■ PROBLEM TO SOLVE
Start the output with the opening line of the listing below and continue, reproducing each line exactly, up to and including the line that contains "def execEgressArbitration (port".

■ INPUT FOR THIS TASK

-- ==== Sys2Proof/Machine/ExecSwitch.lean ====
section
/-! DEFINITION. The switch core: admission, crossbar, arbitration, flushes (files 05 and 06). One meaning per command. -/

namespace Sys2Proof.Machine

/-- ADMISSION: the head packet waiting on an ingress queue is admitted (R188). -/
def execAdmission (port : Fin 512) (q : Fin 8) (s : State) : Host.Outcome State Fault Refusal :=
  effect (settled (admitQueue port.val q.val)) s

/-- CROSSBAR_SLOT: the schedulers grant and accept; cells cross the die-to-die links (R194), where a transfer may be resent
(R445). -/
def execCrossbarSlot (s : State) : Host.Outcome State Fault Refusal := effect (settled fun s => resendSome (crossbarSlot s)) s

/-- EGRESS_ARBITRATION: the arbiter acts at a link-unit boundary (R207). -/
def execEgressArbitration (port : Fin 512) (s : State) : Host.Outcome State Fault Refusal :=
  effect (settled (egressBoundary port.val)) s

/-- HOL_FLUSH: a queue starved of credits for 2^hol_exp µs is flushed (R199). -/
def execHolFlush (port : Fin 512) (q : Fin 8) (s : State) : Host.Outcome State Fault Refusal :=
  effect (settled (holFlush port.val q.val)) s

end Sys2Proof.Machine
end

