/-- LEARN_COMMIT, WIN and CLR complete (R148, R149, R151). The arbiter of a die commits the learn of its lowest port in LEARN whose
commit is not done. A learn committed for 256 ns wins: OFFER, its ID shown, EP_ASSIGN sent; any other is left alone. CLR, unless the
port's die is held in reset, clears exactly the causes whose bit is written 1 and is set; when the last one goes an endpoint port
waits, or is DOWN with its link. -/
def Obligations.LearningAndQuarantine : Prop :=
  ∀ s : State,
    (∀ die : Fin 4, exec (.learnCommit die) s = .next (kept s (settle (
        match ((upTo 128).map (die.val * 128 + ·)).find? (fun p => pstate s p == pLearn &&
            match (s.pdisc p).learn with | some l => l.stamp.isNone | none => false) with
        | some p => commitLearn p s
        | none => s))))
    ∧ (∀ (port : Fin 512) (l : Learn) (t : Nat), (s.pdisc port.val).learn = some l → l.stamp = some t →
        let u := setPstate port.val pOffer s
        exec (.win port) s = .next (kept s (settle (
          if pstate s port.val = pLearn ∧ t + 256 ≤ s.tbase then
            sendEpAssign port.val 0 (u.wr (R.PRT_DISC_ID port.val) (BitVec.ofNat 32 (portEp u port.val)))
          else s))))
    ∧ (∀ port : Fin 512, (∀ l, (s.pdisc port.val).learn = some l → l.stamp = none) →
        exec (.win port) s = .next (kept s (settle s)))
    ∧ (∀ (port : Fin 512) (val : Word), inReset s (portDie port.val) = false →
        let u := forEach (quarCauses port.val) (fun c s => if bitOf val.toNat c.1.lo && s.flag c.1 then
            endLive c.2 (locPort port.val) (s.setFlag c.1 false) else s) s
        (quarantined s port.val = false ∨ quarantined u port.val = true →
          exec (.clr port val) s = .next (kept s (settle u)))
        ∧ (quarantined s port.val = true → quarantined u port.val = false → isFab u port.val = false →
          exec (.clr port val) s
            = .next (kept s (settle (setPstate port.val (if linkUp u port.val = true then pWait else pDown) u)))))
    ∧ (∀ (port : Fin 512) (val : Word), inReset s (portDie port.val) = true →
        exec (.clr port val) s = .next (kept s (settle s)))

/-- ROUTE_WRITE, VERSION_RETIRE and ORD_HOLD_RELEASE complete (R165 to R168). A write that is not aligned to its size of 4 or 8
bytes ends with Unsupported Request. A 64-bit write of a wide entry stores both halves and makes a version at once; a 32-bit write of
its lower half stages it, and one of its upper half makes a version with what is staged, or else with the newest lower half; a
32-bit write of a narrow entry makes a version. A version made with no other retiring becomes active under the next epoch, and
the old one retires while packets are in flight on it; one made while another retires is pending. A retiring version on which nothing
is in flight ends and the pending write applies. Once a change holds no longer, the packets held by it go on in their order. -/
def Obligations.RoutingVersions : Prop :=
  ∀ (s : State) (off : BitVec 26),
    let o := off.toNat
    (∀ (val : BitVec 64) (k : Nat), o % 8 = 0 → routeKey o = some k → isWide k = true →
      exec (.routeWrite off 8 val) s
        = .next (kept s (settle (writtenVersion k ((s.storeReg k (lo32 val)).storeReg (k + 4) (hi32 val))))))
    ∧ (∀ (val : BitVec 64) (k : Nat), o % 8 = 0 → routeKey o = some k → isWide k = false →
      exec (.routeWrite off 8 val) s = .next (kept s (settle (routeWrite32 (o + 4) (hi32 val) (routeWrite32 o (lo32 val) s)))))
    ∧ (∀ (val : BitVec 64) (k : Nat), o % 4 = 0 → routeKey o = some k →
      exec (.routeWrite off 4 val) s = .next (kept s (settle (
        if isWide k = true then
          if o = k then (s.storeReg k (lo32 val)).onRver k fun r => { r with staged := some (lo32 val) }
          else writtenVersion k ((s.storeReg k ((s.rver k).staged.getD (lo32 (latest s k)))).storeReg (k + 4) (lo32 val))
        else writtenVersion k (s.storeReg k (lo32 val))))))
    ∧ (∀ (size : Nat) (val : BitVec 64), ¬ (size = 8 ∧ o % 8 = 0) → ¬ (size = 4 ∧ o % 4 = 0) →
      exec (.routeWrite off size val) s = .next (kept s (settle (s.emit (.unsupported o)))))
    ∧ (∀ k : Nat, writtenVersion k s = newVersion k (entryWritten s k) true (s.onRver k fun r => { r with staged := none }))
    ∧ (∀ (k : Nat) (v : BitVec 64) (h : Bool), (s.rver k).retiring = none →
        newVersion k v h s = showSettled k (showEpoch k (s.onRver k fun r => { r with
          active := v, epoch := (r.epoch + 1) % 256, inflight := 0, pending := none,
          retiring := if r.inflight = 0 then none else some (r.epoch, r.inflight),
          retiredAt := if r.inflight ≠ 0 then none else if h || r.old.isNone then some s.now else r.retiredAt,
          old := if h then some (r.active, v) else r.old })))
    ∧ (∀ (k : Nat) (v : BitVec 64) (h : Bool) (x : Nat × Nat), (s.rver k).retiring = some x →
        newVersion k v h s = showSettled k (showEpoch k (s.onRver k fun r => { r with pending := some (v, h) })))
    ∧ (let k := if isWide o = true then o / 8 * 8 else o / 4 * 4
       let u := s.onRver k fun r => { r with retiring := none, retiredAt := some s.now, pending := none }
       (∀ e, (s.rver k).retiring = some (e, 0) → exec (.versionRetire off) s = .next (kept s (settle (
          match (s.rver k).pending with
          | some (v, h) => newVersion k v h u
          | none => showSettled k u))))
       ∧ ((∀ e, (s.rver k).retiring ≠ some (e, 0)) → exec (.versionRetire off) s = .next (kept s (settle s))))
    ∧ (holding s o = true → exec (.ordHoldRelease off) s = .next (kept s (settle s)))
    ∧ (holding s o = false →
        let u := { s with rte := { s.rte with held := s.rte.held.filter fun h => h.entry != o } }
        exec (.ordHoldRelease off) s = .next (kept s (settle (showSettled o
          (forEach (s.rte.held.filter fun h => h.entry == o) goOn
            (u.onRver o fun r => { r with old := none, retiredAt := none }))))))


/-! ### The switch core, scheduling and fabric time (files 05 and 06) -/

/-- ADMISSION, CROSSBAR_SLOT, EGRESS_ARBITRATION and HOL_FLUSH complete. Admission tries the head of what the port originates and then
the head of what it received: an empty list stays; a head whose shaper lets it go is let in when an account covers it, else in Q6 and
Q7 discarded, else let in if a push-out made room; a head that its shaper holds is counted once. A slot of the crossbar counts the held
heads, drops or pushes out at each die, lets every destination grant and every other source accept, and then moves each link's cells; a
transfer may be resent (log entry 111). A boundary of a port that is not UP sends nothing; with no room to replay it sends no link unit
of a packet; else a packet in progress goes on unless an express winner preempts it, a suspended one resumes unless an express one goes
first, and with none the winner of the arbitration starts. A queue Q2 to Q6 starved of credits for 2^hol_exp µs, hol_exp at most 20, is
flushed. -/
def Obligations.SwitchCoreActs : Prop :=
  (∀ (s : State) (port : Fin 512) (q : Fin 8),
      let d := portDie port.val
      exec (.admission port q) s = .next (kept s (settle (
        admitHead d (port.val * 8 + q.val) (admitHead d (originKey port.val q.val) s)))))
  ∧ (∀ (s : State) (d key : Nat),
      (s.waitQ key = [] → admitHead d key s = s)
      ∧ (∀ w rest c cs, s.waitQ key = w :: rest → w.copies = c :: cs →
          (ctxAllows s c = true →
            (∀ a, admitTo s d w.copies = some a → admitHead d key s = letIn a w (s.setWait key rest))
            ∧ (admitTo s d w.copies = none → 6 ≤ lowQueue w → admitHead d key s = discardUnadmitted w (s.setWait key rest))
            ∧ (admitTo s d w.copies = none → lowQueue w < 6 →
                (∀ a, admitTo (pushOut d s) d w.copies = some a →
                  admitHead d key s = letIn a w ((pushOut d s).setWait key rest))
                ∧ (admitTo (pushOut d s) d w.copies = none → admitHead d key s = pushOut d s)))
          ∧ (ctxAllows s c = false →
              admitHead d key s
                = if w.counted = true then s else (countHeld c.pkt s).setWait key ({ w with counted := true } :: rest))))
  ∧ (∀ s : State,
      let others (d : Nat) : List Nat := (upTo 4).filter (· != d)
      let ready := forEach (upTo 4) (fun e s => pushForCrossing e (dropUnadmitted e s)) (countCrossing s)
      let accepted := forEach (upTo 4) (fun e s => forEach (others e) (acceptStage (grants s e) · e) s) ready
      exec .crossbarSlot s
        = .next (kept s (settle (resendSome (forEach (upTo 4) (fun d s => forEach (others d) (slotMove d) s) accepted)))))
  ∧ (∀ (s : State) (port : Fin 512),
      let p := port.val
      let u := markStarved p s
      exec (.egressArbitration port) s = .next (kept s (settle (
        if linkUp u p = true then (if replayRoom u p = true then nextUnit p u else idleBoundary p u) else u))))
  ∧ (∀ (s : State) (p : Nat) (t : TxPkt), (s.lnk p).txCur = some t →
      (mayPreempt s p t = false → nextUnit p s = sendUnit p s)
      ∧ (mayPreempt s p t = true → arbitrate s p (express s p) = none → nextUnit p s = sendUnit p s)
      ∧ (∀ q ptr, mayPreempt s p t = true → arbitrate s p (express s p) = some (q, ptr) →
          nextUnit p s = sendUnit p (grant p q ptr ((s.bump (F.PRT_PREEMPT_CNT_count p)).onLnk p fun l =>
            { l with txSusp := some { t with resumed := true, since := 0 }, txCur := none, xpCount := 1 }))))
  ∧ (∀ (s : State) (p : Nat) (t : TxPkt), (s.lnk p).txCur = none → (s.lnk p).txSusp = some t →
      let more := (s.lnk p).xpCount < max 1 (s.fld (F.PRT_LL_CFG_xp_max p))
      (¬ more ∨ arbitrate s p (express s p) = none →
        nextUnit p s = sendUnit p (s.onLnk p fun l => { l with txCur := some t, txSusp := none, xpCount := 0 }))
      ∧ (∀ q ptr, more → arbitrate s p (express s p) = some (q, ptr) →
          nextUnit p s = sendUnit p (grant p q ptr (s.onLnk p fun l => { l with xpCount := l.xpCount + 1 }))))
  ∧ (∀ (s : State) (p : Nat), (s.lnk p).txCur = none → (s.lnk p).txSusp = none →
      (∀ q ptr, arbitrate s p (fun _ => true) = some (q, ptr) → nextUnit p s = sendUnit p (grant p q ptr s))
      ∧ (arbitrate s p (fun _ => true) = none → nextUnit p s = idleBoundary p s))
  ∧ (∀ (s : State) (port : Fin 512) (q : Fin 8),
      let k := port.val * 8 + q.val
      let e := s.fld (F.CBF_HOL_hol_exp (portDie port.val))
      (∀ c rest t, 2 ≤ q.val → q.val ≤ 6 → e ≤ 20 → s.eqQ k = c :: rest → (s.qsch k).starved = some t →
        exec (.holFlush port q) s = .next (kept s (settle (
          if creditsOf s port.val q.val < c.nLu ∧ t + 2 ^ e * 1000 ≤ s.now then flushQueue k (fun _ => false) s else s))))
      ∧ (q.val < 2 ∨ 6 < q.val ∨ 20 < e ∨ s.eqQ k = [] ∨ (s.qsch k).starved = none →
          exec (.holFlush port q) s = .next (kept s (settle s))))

■ RESULT OF THIS TASK
-- ==== Sys2Proof/Machine/ExecSwitch.lean ====
section
/-! DEFINITION. The switch core: admission, crossbar, arbitration, flushes (files 05 and 06). One meaning per command. -/

namespace Sys2Proof.Machine

/-- ADMISSION: the head packet waiting on an ingress queue is admitted (R188). -/
def execAdmission (port : Fin 512) (q : Fin 8) (s : State) : Host.Outcome State Fault Refusal :=
  effect (settled (admitQueue port.val q.val)) s

/-- CROSSBAR_SLOT: the schedulers grant and accept; cells cross the die-to-die links (R194), where a transfer may be resent
(R445). -/
def execCrossbarSlot (s : State) : Host.Outcome State Fault Refusal := effect (settled fun s => resendSome (crossbarSlot s)) s

/-- EGRESS_ARBITRATION: the arbiter acts at a link-unit boundary (R207). -/
def execEgressArbitration (port : Fin 512) (s : State) : Host.Outcome State Fault Refusal :=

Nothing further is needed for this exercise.